This drink symbolises the Three Rings of Power, the Silmaril, and the twinkling of the stars at the awakening of the Elves at Cuiviénen.
30 ml Del Maguey Chichicapa mezcal
30 ml Morand Abricotine
30 ml Dutch Cacao
Preparation: Stirred. Serve in a tumbler with a large piece of ice.
Mae govannen, mellon, this drink was created on 20 May 2020. It follows the structure of the Le Loriot: a base spirit combined in equal parts with cocoa and a fruit eau de vie.
The designation derives from the Old English word Ælfþryð (Aelfthryth), and means elven strength or elven power.  
Before we go into what Elven power is all about and what the individual ingredients symbolise, it is necessary to deal with the dawn of days, the awakening of the Elves, the Silmaril and the Rings of Power. What is said about them?
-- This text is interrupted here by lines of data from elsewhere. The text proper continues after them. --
-- ==== Sys2Proof/Machine/Dispatch.lean ====
section
/-! DEFINITION. The dispatch of every instruction and event to its meaning, one arm for each constructor. -/

namespace Sys2Proof.Machine
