/-! Events of threads. -/

/-- R147, R150, R230, R234, R237: a parked thread whose condition has cleared issues again, and one whose message has not come does not; a wait's
limit wakes its thread, which then finds no message; 200 µs after its latest arrival an episode at package or pod scope is abandoned, and a thread
that waits on it takes 0x24. R140, R233, R323: the oldest message on its way to a thread joins its receive queue; a spawned thread starts at its
entry, with x10 to x13 set, every other register zero, and no trap control; a thread that has been streamed to a place takes it, acquires at package
scope, and finds the messages that were held for it. Where the spec leaves room, the reading is the model's: logs 47 and 66. -/
def Obligations.WaitEvents : Prop :=
  (∀ (s : State), s.th.run ≠ .ended →
     (∀ w l v k n b m id, s.th.run = .parked w → ((w = .timeline k v ∧ v ≤ (s.tl k).val) ∨ ((w = .mwaitf l ∨ w = .wfe l) ∧ s.th.rxq ≠ []) ∨
         (w = .engine m ∧ engineOpen s m s.th = true) ∨ (w = .pend b n ∧ pendOf s b < n) ∨ (w = .lock b ∧ s.tile? b = none) ∨
         (w = .arrayRead id ∧ s.cmd? id = none)) →
       ∃ t, exec (.parkResume s.th.tid) s = .next t ∧ t.th = { s.th with run := .running } ∧ t.ms = s.ms ∧ t.un = s.un) ∧
     (∀ l, s.th.run = .parked (.mwaitf l) ∨ s.th.run = .parked (.wfe l) → s.th.rxq = [] → exec (.parkResume s.th.tid) s = .next s) ∧
     (∀ k v, s.th.run = .parked (.timeline k v) → (s.tl k).val < v → (∀ c ∈ s.un.cmds, c.held = none) → exec (.parkResume s.th.tid) s = .next s) ∧
     (∀ d, s.th.run = .parked (.mwaitf (some d)) ∨ s.th.run = .parked (.wfe (some d)) → s.th.rxq = [] →
       (s.dieCycle (coreOf s.th).die < d → exec (.waitLimitExpiry s.th.tid) s = .next s) ∧
       (d ≤ s.dieCycle (coreOf s.th).die → ∃ t, exec (.waitLimitExpiry s.th.tid) s = .next t ∧ t.th = { s.th with run := .running, expired := true } ∧ t.ms = s.ms)) ∧
     (∀ b n, s.un.barriers.find? (fun c => decide (c.key = b.key)) = some b → b.n = some n →
       let after : Barrier := { b with ep := b.ep + 1, n := none, count := 0, arrived := [], abandoned := some ⟨b.ep, b.arrived, n - b.count⟩ }
       let fault := takeTrap (s.setBarrier after) { cause := 0x24, vkind := 1, tval := BitVec.ofNat 64 (b.ep % 2 ^ 48 * 2 ^ 16 + b.key.scope.code * 2 ^ 8 + b.key.num) }
       ((b.key.scope.code < 4 ∨ s.clk.time < b.lastNs + 200000) → exec (.barrierEpisodeAbandon b.key) s = .next s) ∧
       (4 ≤ b.key.scope.code → b.lastNs + 200000 ≤ s.clk.time → (∀ o ∈ s.others, o.run ≠ .parked (.barrier b.key b.ep)) →
         (s.th.run ≠ .parked (.barrier b.key b.ep) → exec (.barrierEpisodeAbandon b.key) s = .next (s.setBarrier after)) ∧
         (s.th.run = .parked (.barrier b.key b.ep) → standHalted s s.th.tid.stand = false → fault.th.run ≠ .ended → fault.th.tid = s.th.tid →
           exec (.barrierEpisodeAbandon b.key) s = .next fault)))) ∧
  (∀ (s : State),
     (∀ f, s.gl.flights.find? (fun f => decide (f.to_ = s.th.tid)) = some f → (s.th.run = .running ∨ ∃ w, s.th.run = .parked w) →
       ∃ t, exec (.messageArrival s.th.tid) s = .next t ∧ t.th.rxq = s.th.rxq ++ [f.msg] ∧ t.gl = { s.gl with flights := s.gl.flights.erase f } ∧ t.ms = s.ms ∧
         t.th.x = s.th.x ∧ t.th.run = s.th.run) ∧
     (∀ t, s.gl.flights = [] → s.gl.notices = [] → exec (.messageArrival t) s = .next s) ∧
     (∀ q st, s.gl.spawns.find? (fun p => decide (p.tid = q.tid)) = some q → s.stand? q.tid.stand = some st →
       ∃ t, exec (.spawnStart q.tid) s = .next t ∧ t.gl.spawns = s.gl.spawns.erase q ∧ KeptBytes s t ∧ ∃ u ∈ t.others,
         u.tid = q.tid ∧ u.place = some q.place ∧ u.run = .running ∧ u.pc = q.entry ∧ u.csa = q.csa ∧ u.ctx = st.packet.ctx ∧ u.status = Status.zero ∧
         u.thandlerEn = false ∧ u.vec = VecState.reset ∧ u.rxq = [] ∧ u.rndmode = st.packet.rnd ∧ u.fmta = st.packet.fmta ∧ u.fmtb = st.packet.fmtb ∧
         (∀ r, readF u r = 0) ∧ ∀ r, readX u r = if r = 10 then st.packet.args else if r = 11 then BitVec.ofNat 64 q.tid.index
           else if r = 12 then BitVec.ofNat 64 st.packet.standix else if r = 13 then BitVec.ofNat 64 q.count else 0) ∧
     (∀ c src dst s1, s.th.run = .transit c src (some dst) → coreClass dst.at_ ≠ .v →
       restoreClass { s with th := { s.th with place := some dst, run := .running } } = (.ok (), s1) → s1.th.run = .running → s1.th.tid = s.th.tid →
       s1.th.place = some dst → s1.th.supPending = none → (∀ st, s1.stand? s.th.tid.stand = some st → st.st ≠ .resuming) →
       ∃ t, exec (.migrationArrival s.th.tid) s = .next t ∧
         t.th = { s1.th with dauAhead := [], rxq := s1.th.rxq ++ s1.th.held, held := [], mixWin := s.dieCycle dst.at_.die / 65536
                             status := { s1.th.status with priv := s1.th.status.priv && coreClass dst.at_ == .c } } ∧ KeptBytes s1 t ∧
         (∀ l ∈ t.ms.l1d, l.core ≠ dst.at_) ∧ ∀ g ∈ t.ms.gath, g.core ≠ dst.at_))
Of the Beginning of the Days and the Two Trees of Valinor
The Silmarillion tells of the dawn of days, that the Valar brought in order the seas, the lands and the mountains, that two mighty lamps were created to illuminate Middle-earth. [13-35] “But Melkor came forth suddenly to war, and struck the first blow, ere the Valar were prepared; and he assailed the lights … and cast down their pillars and broke their lamps.” [13-36]
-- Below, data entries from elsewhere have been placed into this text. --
theorem isHere2_eq (va n : Nat) (r : Except (XFault × Nat) (List Part) × State) (h : isHere2 va n r = true) : r = (.ok [.here (partOfPair r) va n], r.2) := by
  obtain ⟨q, s⟩ := r
  unfold isHere2 at h
  split at h
  · rename_i x v m e
    simp only [Bool.and_eq_true, decide_eq_true_eq] at h
    obtain ⟨rfl, rfl⟩ := h
    subst e
    rfl
  · simp at h

theorem none_all {α : Type} {o : Option α} {p : α → Prop} (h : o = none) : ∀ a, o = some a → p a := by
  intro a e; rw [h] at e; cases e

theorem some_all {α : Type} {o : Option α} {p : α → Prop} (b : α) (h : o = some b) (hp : p b) : ∀ a, o = some a → p a := by
  intro a e; rw [h] at e; cases e; exact hp

/-! Decoding (R186 to R196): the words are written out from the formats, field by field, most significant first. -/

/-- The instruction that a word of n bytes decodes to. -/
noncomputable def decoded (n w : Nat) : Option Instr :=
  match decode (leBytes n w) with
  | .ok i => some i
  | .error _ => none

/-- R format: funct7 0, rs2 2, rs1 1, funct3 0, rd 3, OP. -/
theorem test_word_add : decoded 4 0b0000000_00010_00001_000_00011_0110011 = some (.add 3 1 2) := by decide +kernel

/-- R format, funct7 0100000. -/
theorem test_word_sub : decoded 4 0b0100000_00010_00001_000_00011_0110011 = some (.sub 3 1 2) := by decide +kernel

/-- I format: imm −1, rs1 6, funct3 0, rd 5, OP-IMM. -/
theorem test_word_addi : decoded 4 0b111111111111_00110_000_00101_0010011 = some (.addi 5 6 0xFFF) := by decide +kernel

/-- U format: imm 0x80000, rd 7, LUI. -/
theorem test_word_lui : decoded 4 0b10000000000000000000_00111_0110111 = some (.lui 7 0x80000) := by decide +kernel

/-- B format: offset +8. -/
theorem test_word_beq : decoded 4 0b0000000_00010_00001_000_01000_1100011 = some (.beq 1 2 4) := by decide +kernel

/-- B format: offset −4096, whose bit 12 alone is set. -/
theorem test_word_bne_far : decoded 4 0b1000000_00010_00001_001_00000_1100011 = some (.bne 1 2 0x800) := by decide +kernel

/-- J format: offset +2048, whose bit 11 stands at bit 20 of the word. -/
theorem test_word_jal : decoded 4 0b0_0000000000_1_00000000_00001_1101111 = some (.jal 1 0x400) := by decide +kernel

/-- I format: LD with offset 16. -/
theorem test_word_ld : decoded 4 0b000000010000_01000_011_00111_0000011 = some (.ld 7 8 16) := by decide +kernel

/-- S format: SD with offset −8: bits 11 to 5 and 4 to 0. -/
theorem test_word_sd : decoded 4 0b1111111_00111_01000_011_11000_0100011 = some (.sd 7 8 0xFF8) := by decide +kernel

theorem test_word_fadd : decoded 4 0x023110D3 = some (.fadd .f64 .rne 1 2 3) := by decide +kernel
theorem test_word_amoadd : decoded 4 0x3C53422F = some (.amoadd true .aq .pkg 4 5 6) := by decide +kernel
theorem test_word_tret : decoded 4 0x04000073 = some .tret := by decide +kernel
theorem test_word_padds : decoded 4 0x047302FB = some (.padds .b 5 6 7) := by decide +kernel
theorem test_word_talloc : decoded 4 0x00C372F3 = some (.talloc 5 12 6) := by decide +kernel
theorem test_word_vadd : decoded 4 0x002180D7 = some (.vadd false 1 2 (.vec 3)) := by decide +kernel
theorem test_word_tload : decoded 8 0x02000004007302BF = some (.tload 5 4 6 7 2) := by decide +kernel
theorem test_word_liw : decoded 8 0x00000000000320BF = some (.liw 1 6) := by decide +kernel

/-- Words that the formats do not name: 16 bits, 48 bits, 80 bits, a reserved major, a PFX with bit 20 set. -/
theorem test_word_refused : [decoded 4 0x00000001, decoded 4 0x0000001F, decoded 4 0x0000007F, decoded 4 0x0000006B, decoded 4 0x0010000B] =
    [none, none, none, none, none] := by decide +kernel

/-- The encodings that the chapters work out, the first half. -/
theorem test_words_worked0 : ∀ p ∈ ([
      (decoded 4 0x00500093, .addi 1 0 5), (decoded 4 0x0000F00B, .pfx false true .dsr), (decoded 4 0x3E63C2AF, .amoadd true .aqrl .pkg 5 6 7),
      (decoded 4 0x040012F3, .srrd 5 .time), (decoded 8 0xFFFFFFFFFFFF253F, .liw 10 0x1FFFFFFFFFFFE), (decoded 8 0x080000000000253F, .liw 10 0x100000000000),
      (decoded 4 0x187352B3, .ror 5 6 7), (decoded 4 0x18C35293, .rori 5 6 12), (decoded 4 0x003100D3, .fadd .f32 .dyn 1 2 3),
      (decoded 4 0x68028253, .fexp2 4 5), (decoded 4 0x0803C2AF, .lda true .pkg 5 7), (decoded 4 0xC040400F, .fence .ar .pkg),
      (decoded 4 0x0322D30F, .barrive .quad 6 3 5), (decoded 4 0x0000700F, .sdrain), (decoded 4 0x0094E473, .tlwait 8 9 9),
      (decoded 4 0x01032073, .srwr 0 .rndmode 6), (decoded 4 0x0862D073, .tlbinv .pkg 5 6), (decoded 4 0x1802D073, .lineopIcinv .pkg 5),
      (decoded 4 0x2A8302FB, .pcvt .fp32 .e4m3 5 6), (decoded 4 0x705373F3, .twrx 5 6 7), (decoded 8 0x04000201209412BF, .tmma false false true 5 1 2 8 9 4),
      (decoded 8 0x140003001400133F, .taccrd false .rne false true 6 3 4), (decoded 4 0x000372DB, .setvl 5 6), (decoded 4 0x0005245B, .vle false .e32 8 10)] : List (Option Instr × Instr)), p.1 = some p.2 := by decide +kernel

/-- The encodings that the chapters work out, the second half. -/
theorem test_words_worked1 : ∀ p ∈ ([
      (decoded 4 0x000372DB, .setvl 5 6), (decoded 4 0x0005245B, .vle false .e32 8 10), (decoded 4 0x08B5225B, .vlse false .e32 4 10 11),
      (decoded 4 0x022180D7, .vadd true 1 2 (.vec 3)), (decoded 4 0x9C513257, .vfma false 4 5 (.freg 2)), (decoded 4 0xB44401D7, .vfcvtd false .e4m3 3 4),
      (decoded 4 0x0C115157, .vfredsum false 2 1 2), (decoded 8 0x000000000005323F, .ldpairw 4 10), (decoded 4 0x087372DB, .setshape 5 6 7),
      (decoded 4 0x04004057, .mmodeOff), (decoded 4 0x08114057, .vopaBf16 false 1 2), (decoded 4 0x0A824057, .vopaBf16 true 8 4),
      (decoded 4 0x18004057, .vaccz), (decoded 4 0x204441D7, .vsmx false 3 4 8), (decoded 4 0x22D44757, .vsmx true 14 13 8),
      (decoded 4 0x0C73715B, .grpset 2 6 7), (decoded 8 0xB00000010092923F, .vcollSmerge 4 5 1 9), (decoded 8 0xE00000000001923F, .vcollBcast 4 3 0 0),
      (decoded 4 0x6CCA1057, .vmslt false 0 12 (.xreg 20)), (decoded 4 0x10736473, .msend 8 6 7), (decoded 8 0x09008180207312BF, .tmma false false true 5 0x80 0x81 6 7 9),
      (decoded 8 0x19008400000012BF, .taccrd false .dyn false false 5 0x84 9)] : List (Option Instr × Instr)), p.1 = some p.2 := by decide +kernel

/-! Well-formedness: an ill-formed term for each check, and what the decoder says of its word. -/

/-- Each operand limit refuses a term that breaks it: a barrier number of another scope, two equal destinations of MWAITF, formats that PCVT lacks,
an rs2 beside shadows, a masked destination v0, a destination that is a source, MXFP4 in VFCVT, an odd pair, accumulator rows as sources of VOPA, and an f
triple past f31. -/
theorem test_wf_refuses : ([ Instr.barrive .core 1 63 2, .barwait .pod 63 2, .mwaitf 5 5 6, .pcvt .fp64 .fp32 1 2, .pcvt .fp32 .mxfp4 1 2, .tmma false true false 1 2 3 4 5 6
    , .vle true .e8 0 1, .vlse true .e8 0 1 2, .vlxe true .e8 0 1 2, .vlxe false .e8 3 1 3, .vadd true 0 1 (.vec 2), .vmerge 0 1 (.vec 2), .vmv true 0 (.imm 1)
    , .vfadd true 0 1 (.vec 2), .vfsqrt true 0 1, .vfcvtd false .mxfp4 1 2, .vredsum true 0 1 2, .vslideup false 3 3 1, .vrgather false 3 1 3, .vcompress 3 3
    , .vmand true 0 1 2, .ldpairw 3 1, .ldpairw 0 1, .vopaBf16 false 16 1, .vopaE4m3 false 1 16, .vsmx false 1 2 30 ].map Instr.wf).all (fun b => !b) = true := by decide +kernel

/-- The same limits at their last allowed value. -/
theorem test_wf_allows : ([ Instr.mwaitf 0 0 6, .pcvt .e4m3 .fp32 1 2, .tmma false true false 1 2 3 4 0 6, .vle false .e8 0 1, .vlxe true .e8 3 1 4, .vslideup false 3 4 1
    , .ldpairw 30 1, .vopaBf16 false 15 15, .vsmx false 1 2 29 ].map Instr.wf).all id = true := by decide +kernel

/-! States that meet the hypotheses of the statements, clause by clause. -/

/-- An access of the current thread of a state is one cached part, by evaluation. -/
theorem cached_of (s : State) (a : Acc) (vec : Bool) (va n : Nat)
    (h : (s.ms.posted.all fun p => decide (p.tid ≠ s.th.tid)) = true ∧ isHere va n (threadParts s a vec va n) = true ∧
      (partOfRes (threadParts s a vec va n)).mt = 0 ∧ (partOfRes (threadParts s a vec va n)).pa % 128 + n ≤ 128 ∧
      Memory.wf (stateOfRes s (threadParts s a vec va n)).ms = true) :
    Cached s a vec va n (partOfRes (threadParts s a vec va n)) (stateOfRes s (threadParts s a vec va n)) :=
  ⟨by simpa using h.1, isHere_eq s va n _ h.2.1, h.2.2.1, h.2.2.2.1, h.2.2.2.2⟩

/-- IntegerRegister, MultiplyDivideBits, ControlTransfer, PackedLanes: chain mode is off; targets that are aligned, and that are not; a branch taken, and
not taken. -/
theorem witness_base : Plain (at_ .v) ∧ ((at_ .v).th.pc + ((4#20) ++ 0#1).signExtend 64).toNat % 4 = 0 ∧ ((at_ .v).th.pc + ((1#20) ++ 0#1).signExtend 64).toNat % 4 ≠ 0 ∧
    ((at_ .v).rx 5 + (0#12).signExtend 64 &&& ~~~1#64).toNat % 4 = 0 ∧ ((at_ .v).rx 5 + (2#12).signExtend 64 &&& ~~~1#64).toNat % 4 ≠ 0 ∧
    ((at_ .v).th.pc + ((2#12) ++ 0#1).signExtend 64).toNat % 4 = 0 ∧ ((at_ .v).th.pc + ((1#12) ++ 0#1).signExtend 64).toNat % 4 ≠ 0 ∧
    (at_ .v).rx 5 ≠ (at_ .v).rx 6 ∧ ((at_ .v).rx 7).toInt < ((at_ .v).rx 6).toInt ∧ ((at_ .v).rx 6).toNat < ((at_ .v).rx 7).toNat := by
  and_intros <;> first | decide +kernel | (unfold Plain; decide +kernel)

/-- A V-thread whose traps its own handler takes, with its record in the data page. -/
def handled : State := { at_ .v with th := { (at_ .v).th with thandler := 0x4000, thandlerEn := true, tscratch := 0x800 } }

/-- The data page under another memory type. -/
def typed (mt : Nat) : State := { handled with xl := { handled.xl with tlb := [{ dataPage (coreOf handled.th) with leaf := { (dataPage (coreOf handled.th)).leaf with mt := mt } }] } }

/-- What the translation of the record of a trap comes to. -/
noncomputable def recordParts (s : State) : Except (XFault × Nat) (List Part) × State :=
  partsUnder (withdraw s) (threadWalker (withdraw s) (withdraw s).th) (threadAcc (withdraw s).th .store false) [(0x20000, 64)] []

/-- A cause that its handler takes, with the record's page under MT 00 and under MT 01. -/
theorem witness_TrapInPlace : clsOf handled.th ≠ .t ∧ handled.th.status.hnd = false ∧ handled.th.thandlerEn = true ∧
    0x03 ∉ [0x07, 0x10, 0x11, 0x18, 0x19, 0x1A, 0x1C, 0x20, 0x23] ∧ handled.session handled.th.tid = none ∧ handled.th.tscratch.toNat * 64 = 0x20000 ∧
    recordParts handled = (.ok [.here (partOfPair (recordParts handled)) 0x20000 64], (recordParts handled).2) ∧
    regionOf (partOfPair (recordParts handled)).pa ≠ 2 ∧ (partOfPair (recordParts handled)).mt = 0 ∧
    recordParts (typed 1) = (.ok [.here (partOfPair (recordParts (typed 1))) 0x20000 64], (recordParts (typed 1)).2) ∧
    regionOf (partOfPair (recordParts (typed 1))).pa ≠ 2 ∧ (partOfPair (recordParts (typed 1))).mt ≠ 0 ∧ Memory.wf (recordParts (typed 1)).2.ms = true ∧
    (∀ e ∈ (recordParts (typed 1)).2.ms.wtq, e.core ≠ coreOf (typed 1).th) := by
  and_intros <;> first | (apply isHere2_eq; decide +kernel) | decide +kernel

/-- In a handler, TEPC aligned and not; outside one. -/
theorem witness_TrapReturn : Plain handled ∧ handled.th.status.hnd = false ∧ handled.th.status.priv = false ∧
    (let t : Thread := { handled.th with status := { handled.th.status with hnd := true }, tepc := 0x20000 }
     t.status.hnd = true ∧ t.tepc.toNat % 4 = 0 ∧ ({ t with tepc := 0x20002 } : Thread).tepc.toNat % 4 ≠ 0) ∧
    (let r : TrapReq := { cause := 0xFF, tval := 0, fclass := 15, flevel := 7, vkind := 255 }
     r.cause < 256 ∧ r.cause ≠ 0x0D ∧ r.fclass < 16 ∧ r.flevel < 8 ∧ r.vkind < 256) := by
  and_intros <;> first | decide +kernel | (unfold Plain; decide +kernel)

/-- The last eight bytes of a line: a load by a thread with nothing under way, and of a copy that its core holds. -/
def lineCopy : L1dLine := ⟨coreOf (at_ .v).th, 0x400, some ⟨1, 1⟩, none, List.replicate 128 7, 0, 0, false⟩

/-- A state whose core holds a copy of the data page's first line. -/
def copied : State := { at_ .v with ms := { (at_ .v).ms with l1d := [lineCopy] } }

theorem sound_of (s : State) (pa : Nat) (h : s.ms.ecc = [] ∧ s.ms.poison = []) : Sound s pa := ⟨by simp [h.1], by simp [h.2]⟩

theorem quiet_of (s : State) (h : s.ms.posted = [] ∧ s.ms.sfq = [] ∧ s.ms.wtq = [] ∧ s.provStand s.th.tid.stand = none ∧ s.pod.out = [] ∧ s.session s.th.tid = none) :
    Quiet s := ⟨by simp [h.1], by simp [h.2.1], by simp [h.2.2.1], h.2.2.2.1, by simp [h.2.2.2.2.1], h.2.2.2.2.2⟩

/-- A load's access of n bytes at va, in a state. -/
noncomputable def loadRes (s : State) (vec : Bool) (va n : Nat) : Res (List Part) := threadParts s .load vec va n

/-- The state after the access of a load. -/
noncomputable def loadState (s : State) (vec : Bool) (va n : Nat) : State := stateOfRes s (loadRes s vec va n)

theorem witness_Loads : Plain (at_ .v) ∧ effective (at_ .v) 5 0x78 = 0x20078 ∧
    Cached (at_ .v) .load false 0x20078 8 (partOfRes (loadRes (at_ .v) false 0x20078 8)) (loadState (at_ .v) false 0x20078 8) ∧
    Sound (loadState (at_ .v) false 0x20078 8) 0x20078 ∧ (loadState (at_ .v) false 0x20078 8).ms.wtq = [] ∧ (loadState (at_ .v) false 0x20078 8).ms.gath = [] ∧
    copyOf (loadState (at_ .v) false 0x20078 8) (partOfRes (loadRes (at_ .v) false 0x20078 8)) = none ∧
    clsOf (at_ .v).th ≠ .t ∧ (at_ .v).hasFeat (coreOf (at_ .v).th).die 0 = true := by
  and_intros <;> first | (apply cached_of; decide +kernel) | (apply sound_of; decide +kernel) | decide +kernel | (unfold Plain; decide +kernel)

theorem witness_Loads_copy : Cached copied .load false 0x20078 8 (partOfRes (loadRes copied false 0x20078 8)) (loadState copied false 0x20078 8) ∧
    copyOf (loadState copied false 0x20078 8) (partOfRes (loadRes copied false 0x20078 8)) = some lineCopy ∧ lineCopy.poisoned = false ∧ lineCopy.bytes.length = 128 := by
  and_intros <;> first | (apply cached_of; decide +kernel) | decide +kernel | (unfold Plain; decide +kernel)

/-- A packet of job 1. -/
def packet (c : CoreClass) : Packet :=
  { entry := 0x10000, args := 9, csa := 0x40000, scla := ⟨false, 0⟩, sclb := ⟨false, 0⟩, budget := 0, notbefore := 0, seed := 0, standix := 0, ctx := 1, cls := c
    threads := 1, prio := 3, retries := 1, rnd := .rne, lmin := 0, lpref := 0, fmta := .int8, fmtb := .int8, queue := 16, node := 0, job := 1, serial := some 0
    preload := none, exclude := [], near := none, die := none }

/-- Job 1, of one stand. -/
def job1 : Job :=
  { id := 1, queue := 16, part := 1, ctx := 1, done := 0x20000, csabase := 0x40000, slots := 64, graph := false, total := 1, finished := 0, nextSerial := 1, nodeLeft := []
    touched := [], notbefore := 0, failed := none, missing := [], gang := false, gangSaved := false, gangResume := false, ended := false }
The Valar withdrew from Middle-earth and built Valmar. „Before its western gate there was a green mound, … and Yavanna hallowed it, and she sat there long upon the green grass and sang a song of power … . In that time the Valar were gathered together to hear the song of Yavanna … . And as they watched, upon the mound there came forth two slender shoots; and silence was over all the worl in that hour, nor was there any other sound save the chanting of Yavanna. Under her song the saplings grew and became fair and tall, and came to flower; and thus there awoke in the world the Two Trees of Valinor.” [13-38] “The one had leaves of dark green that beneath were as shining silver, and from each of his countless flowers a dew of silver light was ever falling … . The other bore leaves of a young green like the new-opened beech; their edges were of glittering gold. Flowers swung upon her branches in clusters of yellow flame, formed each to a glowing horn that spilled a golden rain upon the ground. … Telperion the one was called in Valinor, … but Laurelin the other was … .” [13-38] “In seven hours the glory of each tree waxed to full and waned to naught; and each awoke once more to life an hour before the other ceased to shine. Thus in Valinor twice every day there came a gentle hour of softer light when both trees were faint and their gold and silver beams were mingled.” [13-38]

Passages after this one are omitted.